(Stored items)
• • •

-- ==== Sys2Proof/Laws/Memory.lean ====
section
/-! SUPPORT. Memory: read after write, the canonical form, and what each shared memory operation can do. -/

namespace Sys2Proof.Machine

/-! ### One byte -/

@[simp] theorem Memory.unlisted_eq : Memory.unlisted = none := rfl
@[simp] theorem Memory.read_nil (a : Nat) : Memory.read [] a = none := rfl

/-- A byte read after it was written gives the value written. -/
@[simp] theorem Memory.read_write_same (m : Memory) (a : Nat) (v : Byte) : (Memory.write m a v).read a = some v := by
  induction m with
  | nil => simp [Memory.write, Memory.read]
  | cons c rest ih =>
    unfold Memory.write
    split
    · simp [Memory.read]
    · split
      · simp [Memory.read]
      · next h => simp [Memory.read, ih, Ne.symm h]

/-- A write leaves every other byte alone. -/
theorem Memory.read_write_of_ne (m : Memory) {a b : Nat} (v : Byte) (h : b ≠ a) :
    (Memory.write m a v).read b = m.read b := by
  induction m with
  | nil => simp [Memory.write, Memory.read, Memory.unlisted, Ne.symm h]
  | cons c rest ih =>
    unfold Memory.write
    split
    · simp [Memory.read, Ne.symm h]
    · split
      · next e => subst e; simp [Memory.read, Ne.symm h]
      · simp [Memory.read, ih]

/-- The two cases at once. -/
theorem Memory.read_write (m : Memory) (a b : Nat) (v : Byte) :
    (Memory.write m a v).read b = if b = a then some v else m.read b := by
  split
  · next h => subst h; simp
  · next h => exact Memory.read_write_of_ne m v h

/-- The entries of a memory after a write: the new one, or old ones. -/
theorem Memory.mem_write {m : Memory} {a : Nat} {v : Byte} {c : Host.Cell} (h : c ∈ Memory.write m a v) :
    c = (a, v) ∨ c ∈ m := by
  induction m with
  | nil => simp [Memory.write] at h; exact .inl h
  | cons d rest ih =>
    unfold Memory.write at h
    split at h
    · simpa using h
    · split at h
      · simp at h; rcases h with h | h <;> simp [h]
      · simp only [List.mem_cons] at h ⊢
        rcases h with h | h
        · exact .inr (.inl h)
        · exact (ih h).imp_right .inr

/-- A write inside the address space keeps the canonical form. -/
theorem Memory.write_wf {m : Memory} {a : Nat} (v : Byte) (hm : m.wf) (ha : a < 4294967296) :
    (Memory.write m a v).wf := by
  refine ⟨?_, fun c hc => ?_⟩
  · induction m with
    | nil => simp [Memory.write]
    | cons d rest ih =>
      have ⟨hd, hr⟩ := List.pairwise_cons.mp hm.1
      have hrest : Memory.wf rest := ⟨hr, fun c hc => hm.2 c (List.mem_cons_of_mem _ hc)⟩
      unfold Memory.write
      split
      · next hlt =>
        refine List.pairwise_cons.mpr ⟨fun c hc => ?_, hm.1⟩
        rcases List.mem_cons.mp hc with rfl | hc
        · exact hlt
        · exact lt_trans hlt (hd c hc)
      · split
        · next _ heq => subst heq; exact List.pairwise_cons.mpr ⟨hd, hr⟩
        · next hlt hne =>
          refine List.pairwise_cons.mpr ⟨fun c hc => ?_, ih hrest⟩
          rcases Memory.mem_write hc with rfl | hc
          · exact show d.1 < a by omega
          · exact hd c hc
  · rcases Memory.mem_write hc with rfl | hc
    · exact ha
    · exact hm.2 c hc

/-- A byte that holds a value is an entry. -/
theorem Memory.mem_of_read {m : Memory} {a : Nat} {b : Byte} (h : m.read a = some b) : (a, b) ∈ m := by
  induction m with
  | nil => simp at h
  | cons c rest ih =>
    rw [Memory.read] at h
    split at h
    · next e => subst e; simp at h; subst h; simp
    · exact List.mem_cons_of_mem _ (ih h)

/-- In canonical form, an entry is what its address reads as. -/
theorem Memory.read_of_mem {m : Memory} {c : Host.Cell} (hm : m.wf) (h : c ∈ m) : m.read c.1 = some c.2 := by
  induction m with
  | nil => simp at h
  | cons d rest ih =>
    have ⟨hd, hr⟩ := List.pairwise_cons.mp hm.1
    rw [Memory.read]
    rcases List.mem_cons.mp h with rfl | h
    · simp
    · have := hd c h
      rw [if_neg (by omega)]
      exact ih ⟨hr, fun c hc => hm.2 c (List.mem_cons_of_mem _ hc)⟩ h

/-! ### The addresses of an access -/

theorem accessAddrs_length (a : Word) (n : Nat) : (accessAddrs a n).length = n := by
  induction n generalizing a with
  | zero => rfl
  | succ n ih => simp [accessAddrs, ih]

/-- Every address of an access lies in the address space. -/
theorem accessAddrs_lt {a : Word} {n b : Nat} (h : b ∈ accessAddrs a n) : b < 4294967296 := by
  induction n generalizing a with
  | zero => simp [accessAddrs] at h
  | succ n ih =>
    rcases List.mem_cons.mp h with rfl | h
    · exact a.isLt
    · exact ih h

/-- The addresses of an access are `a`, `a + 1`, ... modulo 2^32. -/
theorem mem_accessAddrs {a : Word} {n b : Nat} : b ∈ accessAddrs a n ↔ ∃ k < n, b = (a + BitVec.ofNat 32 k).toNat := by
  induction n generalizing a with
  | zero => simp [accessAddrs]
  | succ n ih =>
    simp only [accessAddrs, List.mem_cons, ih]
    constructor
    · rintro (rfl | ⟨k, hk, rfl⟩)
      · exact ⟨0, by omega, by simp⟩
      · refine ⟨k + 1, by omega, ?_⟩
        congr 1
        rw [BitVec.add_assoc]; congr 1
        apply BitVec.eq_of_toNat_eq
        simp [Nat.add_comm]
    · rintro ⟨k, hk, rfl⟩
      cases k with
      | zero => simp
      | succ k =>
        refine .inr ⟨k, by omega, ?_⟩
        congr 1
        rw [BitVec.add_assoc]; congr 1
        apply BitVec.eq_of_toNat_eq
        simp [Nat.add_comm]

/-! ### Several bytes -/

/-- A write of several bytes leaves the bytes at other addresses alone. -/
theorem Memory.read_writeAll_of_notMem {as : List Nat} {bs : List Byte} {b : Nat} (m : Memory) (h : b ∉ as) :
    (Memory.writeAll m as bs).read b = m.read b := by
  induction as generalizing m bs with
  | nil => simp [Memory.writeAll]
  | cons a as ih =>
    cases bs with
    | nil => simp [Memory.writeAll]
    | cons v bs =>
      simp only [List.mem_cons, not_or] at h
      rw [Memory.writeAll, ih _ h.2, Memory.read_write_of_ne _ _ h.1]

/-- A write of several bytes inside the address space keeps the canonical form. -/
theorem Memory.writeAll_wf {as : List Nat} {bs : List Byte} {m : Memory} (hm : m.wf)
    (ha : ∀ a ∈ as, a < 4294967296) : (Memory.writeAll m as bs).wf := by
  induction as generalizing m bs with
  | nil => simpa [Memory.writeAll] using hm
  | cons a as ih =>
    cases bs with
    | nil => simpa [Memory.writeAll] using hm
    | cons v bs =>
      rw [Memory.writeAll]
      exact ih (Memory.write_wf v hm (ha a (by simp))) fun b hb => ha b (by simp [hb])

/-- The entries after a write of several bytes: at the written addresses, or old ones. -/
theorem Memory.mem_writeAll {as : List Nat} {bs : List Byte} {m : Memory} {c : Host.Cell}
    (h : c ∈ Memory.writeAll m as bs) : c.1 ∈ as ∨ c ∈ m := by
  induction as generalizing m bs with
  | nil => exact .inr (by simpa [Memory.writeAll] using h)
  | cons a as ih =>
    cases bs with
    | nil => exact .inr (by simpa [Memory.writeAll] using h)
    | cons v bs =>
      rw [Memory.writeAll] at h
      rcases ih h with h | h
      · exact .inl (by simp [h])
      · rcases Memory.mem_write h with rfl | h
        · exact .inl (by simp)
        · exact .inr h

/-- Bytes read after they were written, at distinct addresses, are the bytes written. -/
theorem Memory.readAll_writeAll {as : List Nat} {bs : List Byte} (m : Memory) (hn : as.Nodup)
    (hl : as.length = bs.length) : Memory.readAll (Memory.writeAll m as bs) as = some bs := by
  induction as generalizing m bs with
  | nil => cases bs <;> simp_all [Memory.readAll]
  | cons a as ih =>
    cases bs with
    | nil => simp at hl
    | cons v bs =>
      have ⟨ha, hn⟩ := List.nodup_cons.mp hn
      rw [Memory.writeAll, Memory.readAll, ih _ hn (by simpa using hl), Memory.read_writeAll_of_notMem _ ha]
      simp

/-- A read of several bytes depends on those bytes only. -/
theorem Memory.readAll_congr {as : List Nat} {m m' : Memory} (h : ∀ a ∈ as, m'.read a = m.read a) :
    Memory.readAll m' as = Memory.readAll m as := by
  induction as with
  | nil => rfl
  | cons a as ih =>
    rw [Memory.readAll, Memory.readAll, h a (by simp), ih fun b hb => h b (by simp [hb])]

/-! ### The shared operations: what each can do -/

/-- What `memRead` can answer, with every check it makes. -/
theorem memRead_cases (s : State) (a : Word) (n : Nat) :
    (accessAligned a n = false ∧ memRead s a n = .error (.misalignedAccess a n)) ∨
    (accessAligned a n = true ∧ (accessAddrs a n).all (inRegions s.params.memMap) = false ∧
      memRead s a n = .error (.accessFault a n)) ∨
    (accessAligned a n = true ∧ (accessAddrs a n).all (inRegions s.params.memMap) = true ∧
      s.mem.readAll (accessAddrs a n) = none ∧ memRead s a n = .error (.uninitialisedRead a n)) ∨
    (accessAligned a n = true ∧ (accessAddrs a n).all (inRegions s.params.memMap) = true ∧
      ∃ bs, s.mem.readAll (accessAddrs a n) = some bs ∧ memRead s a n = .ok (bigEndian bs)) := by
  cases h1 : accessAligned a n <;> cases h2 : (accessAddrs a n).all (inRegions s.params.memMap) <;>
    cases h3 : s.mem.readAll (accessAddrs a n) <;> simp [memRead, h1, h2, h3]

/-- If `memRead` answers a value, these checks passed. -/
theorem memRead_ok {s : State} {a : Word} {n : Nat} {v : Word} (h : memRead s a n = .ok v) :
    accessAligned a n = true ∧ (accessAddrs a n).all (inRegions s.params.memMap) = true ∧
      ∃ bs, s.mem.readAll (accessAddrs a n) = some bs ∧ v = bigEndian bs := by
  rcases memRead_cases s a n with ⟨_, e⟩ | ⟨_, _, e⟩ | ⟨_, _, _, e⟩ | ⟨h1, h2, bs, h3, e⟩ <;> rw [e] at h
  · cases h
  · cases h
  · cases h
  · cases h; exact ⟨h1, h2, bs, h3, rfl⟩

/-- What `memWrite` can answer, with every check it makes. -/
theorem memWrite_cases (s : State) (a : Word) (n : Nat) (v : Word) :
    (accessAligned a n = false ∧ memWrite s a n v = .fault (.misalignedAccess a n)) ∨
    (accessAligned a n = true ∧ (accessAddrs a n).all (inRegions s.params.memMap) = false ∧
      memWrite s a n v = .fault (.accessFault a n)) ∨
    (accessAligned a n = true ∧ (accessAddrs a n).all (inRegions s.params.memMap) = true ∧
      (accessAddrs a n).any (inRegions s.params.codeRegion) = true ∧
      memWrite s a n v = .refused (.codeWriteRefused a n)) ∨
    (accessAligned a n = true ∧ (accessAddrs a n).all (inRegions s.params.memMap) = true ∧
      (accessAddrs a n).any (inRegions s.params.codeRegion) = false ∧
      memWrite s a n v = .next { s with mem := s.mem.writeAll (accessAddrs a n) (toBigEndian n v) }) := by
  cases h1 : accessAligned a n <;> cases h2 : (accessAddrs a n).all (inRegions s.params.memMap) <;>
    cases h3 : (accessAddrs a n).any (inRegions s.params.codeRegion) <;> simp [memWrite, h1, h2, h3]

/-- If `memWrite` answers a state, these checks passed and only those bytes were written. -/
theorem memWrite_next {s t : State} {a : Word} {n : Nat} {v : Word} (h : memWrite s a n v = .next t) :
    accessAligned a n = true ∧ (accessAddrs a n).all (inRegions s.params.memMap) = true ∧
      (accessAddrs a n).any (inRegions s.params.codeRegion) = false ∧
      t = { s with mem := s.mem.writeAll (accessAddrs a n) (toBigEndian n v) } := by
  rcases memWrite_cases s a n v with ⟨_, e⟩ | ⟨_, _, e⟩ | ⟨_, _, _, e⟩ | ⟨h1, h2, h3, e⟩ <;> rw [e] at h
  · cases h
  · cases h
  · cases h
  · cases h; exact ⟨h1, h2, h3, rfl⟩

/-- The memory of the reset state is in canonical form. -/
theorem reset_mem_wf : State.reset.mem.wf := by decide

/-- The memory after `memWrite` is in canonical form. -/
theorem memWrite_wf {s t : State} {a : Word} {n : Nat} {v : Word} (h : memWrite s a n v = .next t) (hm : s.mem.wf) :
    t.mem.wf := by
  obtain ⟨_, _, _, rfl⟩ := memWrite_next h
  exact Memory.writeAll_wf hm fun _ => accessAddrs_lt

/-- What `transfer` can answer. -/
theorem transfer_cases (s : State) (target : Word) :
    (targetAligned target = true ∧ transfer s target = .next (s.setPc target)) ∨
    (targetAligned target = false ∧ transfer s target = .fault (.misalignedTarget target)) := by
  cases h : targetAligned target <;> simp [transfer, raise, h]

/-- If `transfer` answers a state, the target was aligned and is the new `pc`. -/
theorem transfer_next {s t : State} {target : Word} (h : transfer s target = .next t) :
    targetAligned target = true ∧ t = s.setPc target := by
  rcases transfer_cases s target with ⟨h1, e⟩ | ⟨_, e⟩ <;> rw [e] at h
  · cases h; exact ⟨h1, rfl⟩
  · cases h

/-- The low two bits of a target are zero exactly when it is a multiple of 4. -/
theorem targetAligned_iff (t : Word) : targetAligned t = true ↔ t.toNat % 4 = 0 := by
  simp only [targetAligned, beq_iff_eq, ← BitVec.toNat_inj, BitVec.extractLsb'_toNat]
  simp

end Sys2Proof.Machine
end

• • •

**Task item**: All that is wanted is an exact copy of the lines above from the one with "reads as. -/" through the one with "exact ih ⟨hr, fun", with both ends included.

**Response**:
/-- In canonical form, an entry is what its address reads as. -/
theorem Memory.read_of_mem {m : Memory} {c : Host.Cell} (hm : m.wf) (h : c ∈ m) : m.read c.1 = some c.2 := by
  induction m with
  | nil => simp at h
  | cons d rest ih =>
    have ⟨hd, hr⟩ := List.pairwise_cons.mp hm.1
    rw [Memory.read]
    rcases List.mem_cons.mp h with rfl | h
    · simp
    · have := hd c h
      rw [if_neg (by omega)]
      exact ih ⟨hr, fun c hc => hm.2 c (List.mem_cons_of_mem _ hc)⟩ h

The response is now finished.